Methods for Coding Polymorphic Data In this section, I briefly review some of the methods commonly used for coding polymorphic data for parsimony analysis (see also Figure 2). The terminology for these methods follows Campbell & Frost (12) and Wiens (137).
Any Instance Using this coding method, a derived trait is coded as present regardless of the frequency at which it occurs within a species (e.g. 1 to 100%). However, this method is problematic in that it can hide potentially informative reversals (12) such as the reappearance of the primitive trait as a polymorphism (e.g. a transition from 100% to 50% for the derived state). Mutation coding (96, 97) is similar to any-instance coding but potentially allows for characters with multiple derived states to be analyzed. However, its application is “frequently impossible for most loci” (96, p. 32).

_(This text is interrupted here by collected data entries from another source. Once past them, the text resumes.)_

/-- R155: TD.BF with a well-formed bitfield type at its selector (R28): flag `i` is bit `i mod 8` of payload
byte `i div 8`, every other bit of `VALUE` is zero, and a payload of fewer than `ceil(n/8)` bytes is
short. -/
def Obligations.TdBfReports : Prop :=
  ∀ (s : State) (sel reg : Byte) (p : List Byte) (e : RegistryEntry) (name : Ident)
    (flags : List Ident), s.job = some ⟨reg, p, e⟩ →
    s.tables.bfTable[sel.toNat]? = some ⟨name, flags⟩ → flags.length ≤ 32 → flags.Nodup →
    ((flags.length + 7) / 8 ≤ p.length → ∃ value : Word32,
      exec (.tdBf sel) s = .next { s with
        phase := .idle, job := none
        rsp := s.rsp ++ [.done ⟨0x1, reg, 0, 0x8, sel, e.name, value⟩] } ∧
      ∀ i : Nat, value.getLsbD i =
        (decide (i < flags.length) && (p.getD (i / 8) 0).getLsbD (i % 8))) ∧
    (p.length < (flags.length + 7) / 8 → exec (.tdBf sel) s = .next { s with
      phase := .idle, job := none
      rsp := s.rsp ++
        [.done ⟨0x5, reg, BitVec.ofNat 8 ((flags.length + 7) / 8), 0, 0, "", 0⟩] })

/-- R160: TD.RAW sends all payload bytes as `OUT` beats, then the success record with `VALUE` zero; it never
fails. -/
def Obligations.TdRawReports : Prop :=
  ∀ (s : State) (reg : Byte) (p : List Byte) (e : RegistryEntry), s.job = some ⟨reg, p, e⟩ →
    exec .tdRaw s = .next { s with
      phase := .idle, job := none
      rsp := s.rsp ++ p.map .out ++ [.done ⟨0x1, reg, 0, 0xF, 0, e.name, 0⟩] }

/-! ### The step -/

/-- Derived (the step of this model; 30_encoding.md section 9 gives the words; log entry 5): a step runs the
decoded instruction. Where the bytes the block fetches decode to `i`, `step` is `exec i` at the same state,
with nothing added, unless `i` leaves a type decode under way: then the step goes on with the TD instruction
of that type. -/
def Obligations.StepRunsTheDecodedInstruction : Prop :=
  ∀ (s : State) (f : Format) (bytes : List Byte) (i : Instr),
    fetch s = some (f, bytes) → decode f bytes = .ok i →
    (∀ r, exec i s = .refused r → step s = .refused r) ∧
    (∀ t, exec i s = .next t → t.job = none → step s = .next t) ∧
    (∀ t j, exec i s = .next t → t.job = some j →
      ∃ td, decode .tt (typeWord j.entry.type) = .ok td ∧ step s = exec td t)

/-- Derived (30_encoding.md section 2, 41_framer_decode.md section 4: where a code byte stands;
42_typed_field_decode.md section 1: the decoder by the entry's type): which instruction a step runs: the
command on offer in phase IDLE, the code byte at a block boundary, the operation under way otherwise; and
after it, where a lookup has left a type decode under way, the decoder of the entry's type (`finishType`).
That this decoder is an instruction of its own within the step, and that a state with a type decode under
way can be placed and stepped, is the model's choice (log entries 5, 9). -/
def Obligations.StepRunsTheInstructionInPosition : Prop :=
  ∀ (s : State) (rest : List HostEvent),
    (∀ w, s.phase = .idle → s.job = none → s.req = .cmd w :: rest →
      step s = exec (decodeCommand w) s) ∧
    (∀ b, s.phase = .opened → s.job = none → s.req = .data b :: rest →
      (s.op = .fenc → step s = exec .fenc s) ∧
      (s.op = .rdec → step s = exec (match s.map with | .tile => .rdecT | .master => .rdecM) s) ∧
      (∀ w, s.op = .rsvd w → legalCommand w = false → step s = exec (.rsvdCmd w) s) ∧
      (s.overLength = false → s.count < s.maxLen → s.err = none → s.rem = 0 →
        (s.op = .fdec ∨ s.op = .rxdec) →
        step s = exec (if b = 0x00 then .blkIll else if b = 0xFF then .blkCont else .blkLink b) s) ∧
      ((s.overLength = true ∨ s.maxLen ≤ s.count ∨ s.err ≠ none ∨ 0 < s.rem) →
        (s.op = .fdec → step s = exec .fdec s) ∧
        (s.op = .rxdec →
          step s = exec (match s.map with | .tile => .rxdecT | .master => .rxdecM) s))) ∧
    (s.phase = .opened → s.job = none → s.req = .endIn :: rest →
      (s.op = .fenc → step s = exec .fenc s) ∧ (s.op = .fdec → step s = exec .fdec s) ∧
      (s.op = .rdec →
        step s = finishType (exec (match s.map with | .tile => .rdecT | .master => .rdecM) s)) ∧
      (s.op = .rxdec →
        step s = finishType (exec (match s.map with | .tile => .rxdecT | .master => .rxdecM) s)) ∧
      (∀ w, s.op = .rsvd w → legalCommand w = false → step s = exec (.rsvdCmd w) s)) ∧
    (s.job = none → finishType (.next s) = .next s) ∧
    (∀ j, s.job = some j →
      finishType (.next s) = exec (match j.entry.type with
        | .scalar .uint8 => .tdU8
        | .scalar .uint16 => .tdU16
        | .scalar .int16 => .tdI16
        | .scalar .uint32 => .tdU32
        | .scalar .float32 => .tdF32
        | .bitfield sel => .tdBf sel
        | .unknown _ => .tdRaw) s ∧
      (s.req = [] → step s = finishType (.next s)))

/-- Derived (30_encoding.md sections 7 and 9): every word the block ever fetches, and every type word it runs
after a lookup, is the encoding of a well-formed instruction, so no step is refused as undecodable. -/
def Obligations.EveryFetchedWordIsAnInstruction : Prop :=
  (∀ (s : State) (f : Format) (bytes : List Byte), fetch s = some (f, bytes) →
    ∃ i, decode f bytes = .ok i ∧ i.wf = true ∧ encode i = (f, bytes)) ∧
  (∀ t : TypeRef, ∃ i, decode .tt (typeWord t) = .ok i ∧ i.wf = true ∧ encode i = (.tt, typeWord t)) ∧
  ∀ s : State, step s ≠ .refused .undecodable

/-- R248: the beats that have no meaning are refused, each by name. A type decode under way is the time
after END and before DONE; a `CMD` beat in phase OPEN is refused there as at any other time. -/
def Obligations.ProtocolViolationsAreRefusedByName : Prop :=
  ∀ (s : State) (b w : Byte) (rest : List HostEvent),
    (s.phase = .idle → s.job = none → s.req = .data b :: rest → step s = .refused .dataWhileIdle) ∧
    (s.phase = .idle → s.job = none → s.req = .endIn :: rest → step s = .refused .endWhileIdle) ∧
    (s.phase = .opened → s.req = .cmd w :: rest → step s = .refused .cmdWhileOpen) ∧
    (s.job ≠ none → s.req = .data b :: rest → step s = .refused .beatAfterEnd)

/-- Derived, the model's own stops, each by name: a code byte executed off a block boundary, a type tag
executed where no type decode is under way (log entry 10); TD.BF where the table has no well-formed type at
its selector (93_implementation_defined.md U13, log entry 13); a second END before DONE (log entry 17). -/
def Obligations.OwnStopsAreRefusedByName : Prop :=
  ∀ s : State,
    (s.atCode = false → ∀ c, ∀ i ∈ [Instr.blkIll, .blkLink c, .blkCont],
      exec i s = .refused .outOfPosition) ∧
    (s.job = none → ∀ i ∈ [Instr.tdU8, .tdU16, .tdI16, .tdU32, .tdF32, .tdRaw],
      exec i s = .refused .outOfPosition) ∧
    (∀ sel : Byte, s.tables.bfTable.length ≤ sel.toNat →
      exec (.tdBf sel) s = .refused .malformedTables) ∧
    (∀ (sel : Byte) (name : Ident) (flags : List Ident),
      s.tables.bfTable[sel.toNat]? = some ⟨name, flags⟩ → (32 < flags.length ∨ ¬ flags.Nodup) →
      exec (.tdBf sel) s = .refused .malformedTables) ∧
    (∀ rest, s.job ≠ none → s.req = .endIn :: rest → step s = .refused .beatAfterEnd)

/-- Derived (the model's form of "the block waits for the host's beats", 70_reset_and_hazards.md section
4, log entry 6): with nothing on offer and no type decode under way the block stays as it is. -/
def Obligations.WithoutABeatTheBlockWaits : Prop :=
  ∀ s : State, s.req = [] → s.job = none → step s = .next s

Majority Using majority or “modal” coding, a species is coded as having the most common state of the polymorphic character. Potential disadvantages of this method are that it ignores the gain and loss of traits at frequencies less than 50% and that it gives a large weight to small changes in frequency close to 50% (e.g. a change from 49% to 51% has the same weight as a change from 0 to 100%).
Missing When a species that is polymorphic for a given character is coded as missing, the state is treated as unknown in the phylogenetic analysis. Any state is considered a possible assignment to the species, even if the state was not one of the ones observed to be present in the variable species (at least using PAUP). Disadvantages of the missing method are that polymorphic data cells are uninformative in tree reconstruction, and polymorphic states can be treated neither as synapomorphies nor as homoplasies.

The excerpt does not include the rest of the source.